§ **Goal of the exercise**: Only the stretch of the listing below that runs from the line with "def mooredAt (c" through the line with "if dirty bytes" is to be printed, exactly and with both ends.

============

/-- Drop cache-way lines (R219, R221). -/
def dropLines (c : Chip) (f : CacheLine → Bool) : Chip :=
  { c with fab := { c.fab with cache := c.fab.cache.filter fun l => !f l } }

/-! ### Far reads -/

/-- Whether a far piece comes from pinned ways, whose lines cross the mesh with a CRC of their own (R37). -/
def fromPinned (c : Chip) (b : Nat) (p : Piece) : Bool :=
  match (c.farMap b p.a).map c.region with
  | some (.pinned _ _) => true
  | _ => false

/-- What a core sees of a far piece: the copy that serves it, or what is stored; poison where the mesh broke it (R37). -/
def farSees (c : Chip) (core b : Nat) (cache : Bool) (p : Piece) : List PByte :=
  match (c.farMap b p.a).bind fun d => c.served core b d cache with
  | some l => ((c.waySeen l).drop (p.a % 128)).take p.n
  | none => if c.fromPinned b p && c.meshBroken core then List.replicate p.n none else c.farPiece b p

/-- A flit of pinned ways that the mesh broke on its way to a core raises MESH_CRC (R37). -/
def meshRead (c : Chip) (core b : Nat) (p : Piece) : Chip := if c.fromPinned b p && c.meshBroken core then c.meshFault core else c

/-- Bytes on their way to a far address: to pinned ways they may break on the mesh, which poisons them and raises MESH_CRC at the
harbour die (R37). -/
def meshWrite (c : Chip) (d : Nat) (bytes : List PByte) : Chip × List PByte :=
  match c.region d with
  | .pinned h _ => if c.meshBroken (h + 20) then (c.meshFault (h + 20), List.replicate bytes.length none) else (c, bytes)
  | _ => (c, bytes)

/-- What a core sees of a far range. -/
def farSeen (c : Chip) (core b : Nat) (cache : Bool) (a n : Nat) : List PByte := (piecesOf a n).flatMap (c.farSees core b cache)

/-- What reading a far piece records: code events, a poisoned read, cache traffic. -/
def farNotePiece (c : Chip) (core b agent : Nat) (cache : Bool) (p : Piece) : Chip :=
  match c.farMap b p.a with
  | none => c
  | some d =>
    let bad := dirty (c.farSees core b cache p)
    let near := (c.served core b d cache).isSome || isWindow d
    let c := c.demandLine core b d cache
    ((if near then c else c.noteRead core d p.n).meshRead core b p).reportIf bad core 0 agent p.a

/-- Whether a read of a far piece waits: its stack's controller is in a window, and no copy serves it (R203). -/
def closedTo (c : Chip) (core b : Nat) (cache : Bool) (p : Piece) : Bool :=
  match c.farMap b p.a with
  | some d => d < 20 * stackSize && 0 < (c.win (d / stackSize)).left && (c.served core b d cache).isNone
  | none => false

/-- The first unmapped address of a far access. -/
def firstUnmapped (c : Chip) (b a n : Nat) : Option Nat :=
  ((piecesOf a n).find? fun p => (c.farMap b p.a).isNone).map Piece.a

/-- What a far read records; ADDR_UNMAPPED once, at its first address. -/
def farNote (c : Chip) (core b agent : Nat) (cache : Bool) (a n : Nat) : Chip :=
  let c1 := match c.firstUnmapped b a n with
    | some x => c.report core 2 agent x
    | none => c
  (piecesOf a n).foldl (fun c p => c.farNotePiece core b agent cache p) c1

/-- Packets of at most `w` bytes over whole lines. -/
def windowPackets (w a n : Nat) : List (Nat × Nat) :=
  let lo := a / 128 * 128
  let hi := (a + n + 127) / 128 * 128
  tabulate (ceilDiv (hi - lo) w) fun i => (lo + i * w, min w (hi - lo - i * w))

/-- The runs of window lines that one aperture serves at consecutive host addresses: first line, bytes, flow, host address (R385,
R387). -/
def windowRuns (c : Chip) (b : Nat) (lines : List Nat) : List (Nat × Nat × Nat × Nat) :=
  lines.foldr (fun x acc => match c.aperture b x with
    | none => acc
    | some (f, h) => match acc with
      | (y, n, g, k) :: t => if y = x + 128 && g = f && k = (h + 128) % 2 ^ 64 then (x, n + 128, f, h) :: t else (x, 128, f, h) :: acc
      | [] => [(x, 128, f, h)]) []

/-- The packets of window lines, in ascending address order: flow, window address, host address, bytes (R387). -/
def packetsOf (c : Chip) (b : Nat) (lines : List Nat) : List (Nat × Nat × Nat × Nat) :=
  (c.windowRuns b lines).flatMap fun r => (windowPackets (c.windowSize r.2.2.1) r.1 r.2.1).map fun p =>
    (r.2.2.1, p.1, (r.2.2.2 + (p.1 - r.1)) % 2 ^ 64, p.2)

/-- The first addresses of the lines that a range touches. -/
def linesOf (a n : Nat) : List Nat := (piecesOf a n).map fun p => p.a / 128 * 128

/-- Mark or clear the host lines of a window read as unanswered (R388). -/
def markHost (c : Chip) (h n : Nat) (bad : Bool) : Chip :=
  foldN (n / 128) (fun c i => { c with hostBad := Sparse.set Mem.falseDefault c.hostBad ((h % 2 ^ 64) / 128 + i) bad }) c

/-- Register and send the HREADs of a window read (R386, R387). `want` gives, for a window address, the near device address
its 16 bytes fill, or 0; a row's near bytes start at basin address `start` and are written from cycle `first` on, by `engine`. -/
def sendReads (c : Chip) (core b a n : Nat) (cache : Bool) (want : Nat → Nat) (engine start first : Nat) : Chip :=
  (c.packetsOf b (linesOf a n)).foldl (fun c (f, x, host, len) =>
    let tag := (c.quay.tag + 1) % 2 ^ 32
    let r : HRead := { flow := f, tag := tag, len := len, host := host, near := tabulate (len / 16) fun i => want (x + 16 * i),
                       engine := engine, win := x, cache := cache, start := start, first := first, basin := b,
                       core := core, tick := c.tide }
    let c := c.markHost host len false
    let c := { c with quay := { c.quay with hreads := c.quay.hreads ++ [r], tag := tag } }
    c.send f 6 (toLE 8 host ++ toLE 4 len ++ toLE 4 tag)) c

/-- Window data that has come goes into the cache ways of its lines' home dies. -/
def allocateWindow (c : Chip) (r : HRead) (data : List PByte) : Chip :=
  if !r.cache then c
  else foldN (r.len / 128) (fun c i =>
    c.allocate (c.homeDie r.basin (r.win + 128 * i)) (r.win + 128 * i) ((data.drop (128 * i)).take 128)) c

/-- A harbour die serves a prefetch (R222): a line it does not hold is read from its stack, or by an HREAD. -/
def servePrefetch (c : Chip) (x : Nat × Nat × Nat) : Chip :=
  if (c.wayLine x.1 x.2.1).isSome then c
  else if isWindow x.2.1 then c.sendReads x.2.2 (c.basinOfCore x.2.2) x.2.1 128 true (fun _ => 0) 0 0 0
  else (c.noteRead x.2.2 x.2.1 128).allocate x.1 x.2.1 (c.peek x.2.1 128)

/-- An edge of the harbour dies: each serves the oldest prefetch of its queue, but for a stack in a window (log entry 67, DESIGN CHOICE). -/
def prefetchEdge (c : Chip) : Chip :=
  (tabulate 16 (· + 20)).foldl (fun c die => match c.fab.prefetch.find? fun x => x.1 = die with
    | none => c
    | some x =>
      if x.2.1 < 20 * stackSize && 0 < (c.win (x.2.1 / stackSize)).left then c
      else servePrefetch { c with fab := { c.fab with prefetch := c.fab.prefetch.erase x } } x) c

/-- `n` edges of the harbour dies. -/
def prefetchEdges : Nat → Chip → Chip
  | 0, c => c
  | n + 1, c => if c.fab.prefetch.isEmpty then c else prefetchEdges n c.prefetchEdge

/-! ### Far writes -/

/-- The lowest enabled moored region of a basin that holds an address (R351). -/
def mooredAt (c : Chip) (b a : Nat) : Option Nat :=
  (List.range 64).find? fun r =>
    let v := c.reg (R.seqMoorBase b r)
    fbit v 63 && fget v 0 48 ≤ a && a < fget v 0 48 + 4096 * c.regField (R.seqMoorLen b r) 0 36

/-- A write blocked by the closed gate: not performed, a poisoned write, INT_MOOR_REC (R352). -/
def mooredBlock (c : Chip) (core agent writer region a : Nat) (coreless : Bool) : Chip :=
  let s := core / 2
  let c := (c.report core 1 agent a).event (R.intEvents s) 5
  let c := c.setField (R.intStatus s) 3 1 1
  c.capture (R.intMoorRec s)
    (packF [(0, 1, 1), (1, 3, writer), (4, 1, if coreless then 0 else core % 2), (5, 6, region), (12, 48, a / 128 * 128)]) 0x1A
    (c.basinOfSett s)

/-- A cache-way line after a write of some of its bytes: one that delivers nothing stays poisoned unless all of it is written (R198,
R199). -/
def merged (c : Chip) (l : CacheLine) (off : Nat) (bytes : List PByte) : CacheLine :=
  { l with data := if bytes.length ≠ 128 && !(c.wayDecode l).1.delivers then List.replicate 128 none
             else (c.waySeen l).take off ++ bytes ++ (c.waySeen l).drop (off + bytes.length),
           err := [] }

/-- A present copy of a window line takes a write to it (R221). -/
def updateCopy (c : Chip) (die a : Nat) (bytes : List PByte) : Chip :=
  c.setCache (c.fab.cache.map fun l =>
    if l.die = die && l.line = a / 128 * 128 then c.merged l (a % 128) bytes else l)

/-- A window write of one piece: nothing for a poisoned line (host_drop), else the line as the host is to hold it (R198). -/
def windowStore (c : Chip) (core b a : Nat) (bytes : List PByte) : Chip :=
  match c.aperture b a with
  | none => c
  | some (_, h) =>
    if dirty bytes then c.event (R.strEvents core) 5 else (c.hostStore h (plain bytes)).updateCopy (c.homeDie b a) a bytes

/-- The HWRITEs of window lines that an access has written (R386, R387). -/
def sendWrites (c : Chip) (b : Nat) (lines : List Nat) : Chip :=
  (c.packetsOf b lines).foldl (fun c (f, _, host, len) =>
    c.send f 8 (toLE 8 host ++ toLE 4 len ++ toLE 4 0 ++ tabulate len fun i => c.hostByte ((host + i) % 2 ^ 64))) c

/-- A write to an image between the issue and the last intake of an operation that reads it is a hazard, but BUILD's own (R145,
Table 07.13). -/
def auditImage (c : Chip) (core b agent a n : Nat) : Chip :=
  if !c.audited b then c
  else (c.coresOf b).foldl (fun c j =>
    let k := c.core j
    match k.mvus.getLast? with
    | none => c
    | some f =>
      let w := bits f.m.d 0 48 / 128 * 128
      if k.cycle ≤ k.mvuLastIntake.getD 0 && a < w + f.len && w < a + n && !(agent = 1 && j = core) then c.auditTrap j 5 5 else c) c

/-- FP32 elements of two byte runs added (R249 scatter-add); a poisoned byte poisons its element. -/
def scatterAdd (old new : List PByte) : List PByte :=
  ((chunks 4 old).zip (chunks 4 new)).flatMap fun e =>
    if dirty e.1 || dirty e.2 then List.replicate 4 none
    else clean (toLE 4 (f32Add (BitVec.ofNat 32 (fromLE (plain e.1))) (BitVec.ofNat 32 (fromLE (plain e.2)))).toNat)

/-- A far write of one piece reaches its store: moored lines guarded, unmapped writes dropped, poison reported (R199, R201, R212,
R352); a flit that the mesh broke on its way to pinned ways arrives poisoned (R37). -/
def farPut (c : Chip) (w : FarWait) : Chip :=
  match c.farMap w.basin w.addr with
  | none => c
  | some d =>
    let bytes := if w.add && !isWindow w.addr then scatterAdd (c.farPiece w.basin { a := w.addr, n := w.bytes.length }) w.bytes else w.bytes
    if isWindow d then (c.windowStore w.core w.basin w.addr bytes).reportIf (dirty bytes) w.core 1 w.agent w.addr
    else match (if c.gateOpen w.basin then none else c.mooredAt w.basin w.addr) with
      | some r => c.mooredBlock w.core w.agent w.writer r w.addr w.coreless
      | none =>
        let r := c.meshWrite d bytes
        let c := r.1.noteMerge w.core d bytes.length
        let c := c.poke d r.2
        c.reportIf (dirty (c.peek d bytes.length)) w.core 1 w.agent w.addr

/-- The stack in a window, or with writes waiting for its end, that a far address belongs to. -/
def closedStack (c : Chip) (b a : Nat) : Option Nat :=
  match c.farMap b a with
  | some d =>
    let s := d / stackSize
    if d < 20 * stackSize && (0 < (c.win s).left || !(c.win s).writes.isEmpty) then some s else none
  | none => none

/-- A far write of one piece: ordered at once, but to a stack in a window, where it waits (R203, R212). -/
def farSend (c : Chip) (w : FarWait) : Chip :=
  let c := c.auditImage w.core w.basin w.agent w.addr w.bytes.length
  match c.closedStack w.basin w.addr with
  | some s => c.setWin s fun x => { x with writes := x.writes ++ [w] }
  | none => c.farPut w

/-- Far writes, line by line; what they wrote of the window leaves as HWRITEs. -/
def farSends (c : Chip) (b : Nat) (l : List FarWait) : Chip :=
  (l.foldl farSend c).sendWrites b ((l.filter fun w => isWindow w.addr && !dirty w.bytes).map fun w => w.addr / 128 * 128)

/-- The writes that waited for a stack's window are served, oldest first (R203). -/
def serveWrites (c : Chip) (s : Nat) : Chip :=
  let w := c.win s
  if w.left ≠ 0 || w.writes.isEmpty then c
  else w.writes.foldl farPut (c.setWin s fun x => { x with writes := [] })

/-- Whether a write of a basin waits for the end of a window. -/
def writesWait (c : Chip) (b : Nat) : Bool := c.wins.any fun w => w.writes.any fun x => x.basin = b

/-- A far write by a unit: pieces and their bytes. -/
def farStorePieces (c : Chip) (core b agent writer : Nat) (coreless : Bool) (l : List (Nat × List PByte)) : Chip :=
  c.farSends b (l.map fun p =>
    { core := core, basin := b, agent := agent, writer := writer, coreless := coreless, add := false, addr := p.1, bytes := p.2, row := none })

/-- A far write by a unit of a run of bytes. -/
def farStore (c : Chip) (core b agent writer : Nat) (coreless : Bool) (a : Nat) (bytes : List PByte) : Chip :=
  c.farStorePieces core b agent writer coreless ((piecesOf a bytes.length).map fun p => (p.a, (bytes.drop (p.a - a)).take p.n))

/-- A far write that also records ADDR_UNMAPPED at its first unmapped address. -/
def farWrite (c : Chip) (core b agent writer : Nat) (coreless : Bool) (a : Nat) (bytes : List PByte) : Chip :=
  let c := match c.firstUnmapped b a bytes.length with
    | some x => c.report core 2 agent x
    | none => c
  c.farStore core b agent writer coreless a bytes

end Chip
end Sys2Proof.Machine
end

============

§ **Expected answer**:
def mooredAt (c : Chip) (b a : Nat) : Option Nat :=
  (List.range 64).find? fun r =>
    let v := c.reg (R.seqMoorBase b r)
    fbit v 63 && fget v 0 48 ≤ a && a < fget v 0 48 + 4096 * c.regField (R.seqMoorLen b r) 0 36

/-- A write blocked by the closed gate: not performed, a poisoned write, INT_MOOR_REC (R352). -/
def mooredBlock (c : Chip) (core agent writer region a : Nat) (coreless : Bool) : Chip :=
  let s := core / 2
  let c := (c.report core 1 agent a).event (R.intEvents s) 5
  let c := c.setField (R.intStatus s) 3 1 1
  c.capture (R.intMoorRec s)
    (packF [(0, 1, 1), (1, 3, writer), (4, 1, if coreless then 0 else core % 2), (5, 6, region), (12, 48, a / 128 * 128)]) 0x1A
    (c.basinOfSett s)

/-- A cache-way line after a write of some of its bytes: one that delivers nothing stays poisoned unless all of it is written (R198,
R199). -/
def merged (c : Chip) (l : CacheLine) (off : Nat) (bytes : List PByte) : CacheLine :=
  { l with data := if bytes.length ≠ 128 && !(c.wayDecode l).1.delivers then List.replicate 128 none
             else (c.waySeen l).take off ++ bytes ++ (c.waySeen l).drop (off + bytes.length),
           err := [] }

/-- A present copy of a window line takes a write to it (R221). -/
def updateCopy (c : Chip) (die a : Nat) (bytes : List PByte) : Chip :=
  c.setCache (c.fab.cache.map fun l =>
    if l.die = die && l.line = a / 128 * 128 then c.merged l (a % 128) bytes else l)

/-- A window write of one piece: nothing for a poisoned line (host_drop), else the line as the host is to hold it (R198). -/
def windowStore (c : Chip) (core b a : Nat) (bytes : List PByte) : Chip :=
  match c.aperture b a with
  | none => c
  | some (_, h) =>
    if dirty bytes then c.event (R.strEvents core) 5 else (c.hostStore h (plain bytes)).updateCopy (c.homeDie b a) a bytes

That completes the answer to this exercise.